This then, would be our Universal Benchmark Machine. By using it to 'crunch' a sample of WUs from a project, and awarding the Cobblestone points produced by such a machine as THE Fixed Points for that run of work, would remove the ambiguity and guesswork from the process. Older machines would now receive the reward points similar to what their claimed points have always been. Faster, more modern, or better suited computers would receive extra points/day by doing more work, as the original design of the Cobblestone System intended. While I am aware that some projects have fairly constant run times within a project others do not. At least with a firm base to build upon, the likelihood of an appropriate algorithm being developed to deal with this situation greatly increases.

I believe that this system is also 'future proof' in that as fewer PII and PIII era systems are used, the Universal Benchmark Machine could be moved on to the next level, by consensus.

Thoughts, ideas, suggestions, questions? Feel free.

Ozylynx
Keith.
ID: 14747 · Report as offensive
Nicolas

Send message
Joined: 19 Jan 07
Posts: 1179
Argentina
Message 14754 - Posted: 8 Jan 2008, 18:32:13 UTC - in response to Message 14747.  

This then, would be our Universal Benchmark Machine. By using it to 'crunch' a sample of WUs from a project, and awarding the Cobblestone points produced by such a machine as THE Fixed Points for that run of work, would remove the ambiguity and guesswork from the process.

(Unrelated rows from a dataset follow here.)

/-- Counter `i` of the fixed block of mill `m` (Table 17-2). -/
def State.fixMill (s : State) (m : Fin 4) (i : Nat) (amount : Nat := 1) : State :=
  { s with pmc := s.pmc.bump (8 * (20 * m.val + 19) + i) amount }
/-- Counter `i` of the device's fixed block. -/
def State.fixDev (s : State) (i : Nat) (amount : Nat := 1) : State := { s with pmc := s.pmc.bump (760 + i) amount }

/-! ## Time bases (R267-R270) -/

/-- One nanosecond in the units of a time base. -/
def nsU : Nat := 2 ^ 40
/-- The wrap of a time base: 2^48 seconds. -/
def tbWrap : Nat := 2 ^ 48 * 1000000000 * nsU

def State.tbRun (s : State) (b : Fin 8) : Bool := s.bit (Reg.tim (0x40 * b.val)) 0
/-- A reading as software sees it: nanoseconds and seconds. -/
def tbNs (v : Nat) : Nat := v / nsU % 1000000000
def tbSec (v : Nat) : Nat := v / nsU / 1000000000 % 2 ^ 48
/-- The 16-bit fraction of a nanosecond. -/
def tbFrac (v : Nat) : Nat := v / 2 ^ 24 % 65536

/-- A time of a descriptor (10 bytes: nanoseconds, seconds) in time base units. -/
def timeU (sec ns : Nat) : Nat := (sec % 2 ^ 48 * 1000000000 + ns) * nsU

/-- The stamp of an instant that is now, at 1/64 ns (R275). -/
def State.stamp (s : State) (b : Fin 8) : Stamp :=
  let t := s.tbAt b
  { tb := b, val := t.val / 2 ^ 34 * 2 ^ 34, steps := t.steps }

/-- The representative of a difference of readings, which wrap at 2^48 s, that lies nearest 0. -/
def wrapDiff (d : Int) : Int :=
  let r := d % (tbWrap : Int)
  if 2 * r < (tbWrap : Int) then r else r - tbWrap

/-- The difference `a - b` of two stamps in 2^-40 ns, less the steps applied between them (R270). -/
def Stamp.sub (a b : Stamp) : Int :=
  if a.tb = b.tb then wrapDiff (((a.val : Int) - b.val) - (a.steps - b.steps)) else wrapDiff ((a.val : Int) - b.val)

/-- Step a time base by `d` (R269, R270), keeping the sum of steps; `now` is the tick of the edge. -/
def TimeBase.step (t : TimeBase) (d : Int) (now : Nat) : TimeBase :=
  { t with val := (((t.val : Int) + d) % (tbWrap : Int)).toNat, steps := t.steps + d, stepAt := some now }

/-- A quantity in its register's unit: itself where it is a whole number, otherwise the rounding that the spec leaves open. -/
def roundOpen (q : Rat) : Int := if q.den = 1 then q.num else Config.openRound q

/-! ## Event recorder queue (R459) -/

/-- The happening as it enters the queue, its time read on that edge (R461). -/
def State.happening (s : State) (type src mill subject : Nat) (data : Bytes) : Happen :=
  let b : Fin 8 := ⟨s.fld (Reg.evr 0) 1 3, by unfold State.fld natBits; omega⟩
  let v := (s.tbAt b).val
  { type := byteOf type, src := byteOf (src % 16 + mill % 4 * 16), subject := BitVec.ofNat 16 subject,
    data := padTo 12 data, ns := tbNs v, sec := tbSec v, tick := s.now }

/-- The recorder's queue takes a happening, or counts it as lost (R459). -/
def Evr.put (e : Evr) (h : Happen) : Evr :=
  if e.queue.length < 32 then { e with queue := e.queue ++ [h] }
  else { e with
    lostCount := e.lostCount + 1
    lost := if e.lost = 0xFFFF then e.lost else e.lost + 1 }

/-- A happening of the given type reaches the recorder (Table 17-4). -/
def State.happen (s : State) (type src mill subject : Nat) (data : Bytes) : State :=
  if s.mgmtLive then
    { s with
      evr := s.evr.put (s.happening type src mill subject data)
      pmc := if s.evr.queue.length < 32 then s.pmc else s.pmc.bump 766 1 }
  else s

/-- SRC of a record of `type` whose block has no source code (a free value). -/
def freeSrc (type : Nat) : Nat := (Config.recSrc (byteOf type)).toNat

/-- A write ignored as locked (Table 0-3): counted and recorded. -/
def State.lockedWrite (s : State) (pf : Fin 2) (addr : Nat) (v : Nat) : State :=
  ((s.countDev 0xF 0 pf.val).fixDev 1).happen 2 0xF 0 pf.val (leBytes 4 addr ++ leBytes 4 v)

/-! ## Interrupts (R464, R465) -/

/-- Send the message of vector `v`, or mark it pending while it is masked (R465). -/
def State.msix (s : State) (v : Fin 256) : State :=
  if s.hst.masked.getLsbD v.val then s.modHst fun h => { h with pba := h.pba ||| (1#256 <<< v.val) }
  else ((s.emit (.msix v.val)).countDev 0xF 1 v.val).fixDev 4

/-- Any of the `n` registers at `a`, `a + stride`, … has a bit of `mask` set. -/
def State.anyBits (s : State) (mask stride : Nat) : Nat → Nat → Bool
  | _, 0 => false
  | a, n + 1 => decide (Nat.land (s.reg a) mask ≠ 0) || s.anyBits mask stride (a + stride) n

/-- RANK of tamper source `n`; a fused-off source reads 0 (Table 15-14). -/
def State.rank (s : State) (n : Nat) : Nat := if s.tmp.dis.getLsbD n then 0 else s.fld (Reg.tmp (0x40 + 4 * n)) 0 3

/-- TMP_STKY bits of sources whose rank is IRQ or above (R421). -/
def State.tamperStatus (s : State) : Nat → Bool
  | 0 => false
  | n + 1 => (s.bit (Reg.tmp 4) n && decide (1 ≤ s.rank n)) || s.tamperStatus n

/-- Some status bit that feeds a source of mill `m` is 1 (Table 17-5). -/
def State.millFeeds (s : State) (m : Fin 4) (k : Nat) : Bool :=
  match k with
  | 0 => decide (s.reg (Reg.lnf m 0x14) ≠ 0) || decide (Nat.land (s.reg (Reg.lnf m 0x20)) 0x2080 ≠ 0)
  | 1 => decide (Nat.land (s.reg (Reg.lci m 4)) 0x10F380 ≠ 0)
  | 2 => decide (Nat.land (s.reg (Reg.dkl m 4)) 0x60 ≠ 0)
  | 3 => !(s.sac m).thFifo.isEmpty
  | 4 => (s.sac m).faultValid
  | 5 => (s.vat m).excValid
  | 6 => s.anyBits 4 4 (Reg.sch m 0x200) 8
  | _ => decide (Nat.land (s.reg Reg.hbxStat) (0x111 * 2 ^ m.val) ≠ 0)

/-- Some status bit that feeds source `src` is 1 (Table 17-5). -/
def State.feeds (s : State) (src : Nat) : Bool :=
  if h : src < 32 then s.millFeeds ⟨src / 8, by omega⟩ (src % 8)
  else match src with
    | 32 => s.tamperStatus 12 || (decide (s.tmp.bistFail ≠ 0) && !s.tmp.bistBusy) || s.bit (Reg.tmp 0x30) 8
    | 33 => s.bit (Reg.kst 0) 10 || s.bit (Reg.kst 0x18) 6
    | 34 => decide (s.rng.st = .failed) || decide (s.reg (Reg.rng 0x60) ≠ 0)
    | 35 => s.bit (Reg.uci 0x14) 1 || s.bit (Reg.uci 0x114) 1
    | 36 => s.anyBits 0x1C 0x20 (Reg.mem 0x210) 8 || s.mem.errValid || s.mem.ch.any (·.fail) || s.anyBits 0x10 0x40 (Reg.mem 4) 4
    | 37 => decide (Nat.land (s.reg (Reg.mte 4)) 0x3000 ≠ 0) || decide (Nat.land (s.reg (Reg.mte 0x18)) 0xC ≠ 0) || s.hst.mstateChg
    | 38 => s.anyBits 0x700 0x40 (Reg.tim 0) 8 || s.anyBits 2 4 (Reg.tim 0x700) 8
    | 39 => decide (Nat.land (s.reg Reg.rstCause) 0x181000 ≠ 0)
    | 40 => s.pmc.sat.any (·.2)
    | 41 => decide (s.fld (Reg.evr 0) 20 11 ≤ (s.evr.written + 2 ^ 32 - s.reg (Reg.evr 0xC)) % 2 ^ 32) && s.mgmtLive
    | 42 => s.anyBits 0x180 0x400 (Reg.ser 0 4) 68 || decide (Nat.land (s.reg (Reg.ser 64 0x100)) 0xC0 ≠ 0)
    | 43 => s.cur.any fun e => e.rings.any fun r => r.dbErr || r.halt
    | _ => false

/-- PEND of a source is recomputed; a rise sends its message (R464, R465). -/
def State.irqSource (s : State) (src : Nat) : State :=
  let r := s.reg (Reg.hst (0x100 + 4 * src))
  let new := natBit r 8 && s.feeds src
  if new = s.hst.pend.getLsbD src then s
  else
    let s1 := s.modHst fun h => { h with pend := h.pend ^^^ (1#48 <<< src) }
    let v : Fin 256 := ⟨natBits r 0 8, by unfold natBits; omega⟩
    if !new then s1
    else if (src = 32 ∨ src = 33) ∧ v.val < 128 then s1.countDev 0xF 2 0
    else s1.msix v

def State.irqAll (s : State) : Nat → State
  | 0 => s
  | n + 1 => (s.irqAll n).irqSource n

/-- Record each counter that has saturated (record type 0x0B). -/
def State.satRecords (s : State) : List Nat → State
  | [] => s
  | k :: ks => (s.happen 0x0B (freeSrc 0x0B) 0 k (leBytes 2 (natBits (s.reg (Pmc.selAddr k)) 0 12))).satRecords ks

/-- What follows on the edge of every command: saturation records and interrupts. -/
def State.settle (s : State) : State :=
  let s1 := s.modPmc fun p => { p with satNew := [] }
  (s1.satRecords s.pmc.satNew).irqAll 48

/-- The end of a command that takes a next state. -/
def finish (s : State) : Res := .next s.settle

/-- A command that is not due changes nothing. -/
def idle (s : State) : Res := .next s

/-! ## MTP bytes (an unwritten byte reads 0xFF, R435) -/

def State.mtpByte (s : State) (a : Nat) : Byte := tget 0xFF s.mtp a
def State.mtpRead (s : State) (a : Nat) : Nat → Bytes
  | 0 => []
  | n + 1 => s.mtpByte a :: s.mtpRead (a + 1) n
def State.mtpPut (s : State) (a : Nat) (b : Byte) : State := { s with mtp := tset 0xFF a b s.mtp }
def State.mtpWrite (s : State) (a : Nat) : Bytes → State
  | [] => s
  | b :: bs => (s.mtpPut a b).mtpWrite (a + 1) bs

end Sys2Proof.Machine
end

How would you know how many credits to award to the sample of WUs on the benchmark machine?
ID: 14754 · Report as offensive
Profile Ozylynx
Avatar

Send message
Joined: 2 Jan 08
Posts: 31
Australia
Message 14761 - Posted: 8 Jan 2008, 19:57:06 UTC - in response to Message 14754.  

How would you know how many credits to award to the sample of WUs on the benchmark machine?

Nicolas.

The points on the benchmark machine would be the claimed points, by that machine, using the existing cobblestone formula. It then becomes a standard. The machine described would claim around 5.5+ cobblestone points/hour multiplied by the number of hours to complete the WU gives the value of the WU for all computers.

The difficulty I see right now is that a Cobblestone point seems to have no real quantity to define it. A knot is a knot if you are travelling by air or sea, at 6 knots or Mach3, a knot doesn't change, it remains a constant measure of distance travelled/time. This is a crude physical method of giving a cobblestone a very specific value.

There is a problem with this idea that even I can see. If a project has a low demand on RAM and on L2 cache, it will offer fast machines a relatively low PPH return in comparison to a project with higher demands would. The reason is that the benchmark machine will become swamped and bogged down with cache overflow while the more modern machine breezes right on through. The very same reason the cobblestone is no longer viable. IMO.

The result of course would be that faster machines would gravitate to more demanding projects and slower machines to less demanding projects. I'm not sure that's a bad thing. In fact, that may be the way it should be.

Cheers.
Keith
ID: 14761 · Report as offensive
Profile Jord
Volunteer tester
Help desk expert
Avatar

Send message
Joined: 29 Aug 05
Posts: 14950
Netherlands
Message 14806 - Posted: 9 Jan 2008, 22:51:56 UTC

Check out [trac]wiki:CreditProposal[/trac].
ID: 14806 · Report as offensive
Profile Ozylynx
Avatar

Send message
Joined: 2 Jan 08
Posts: 31
Australia
Message 14816 - Posted: 10 Jan 2008, 13:01:36 UTC - in response to Message 14806.  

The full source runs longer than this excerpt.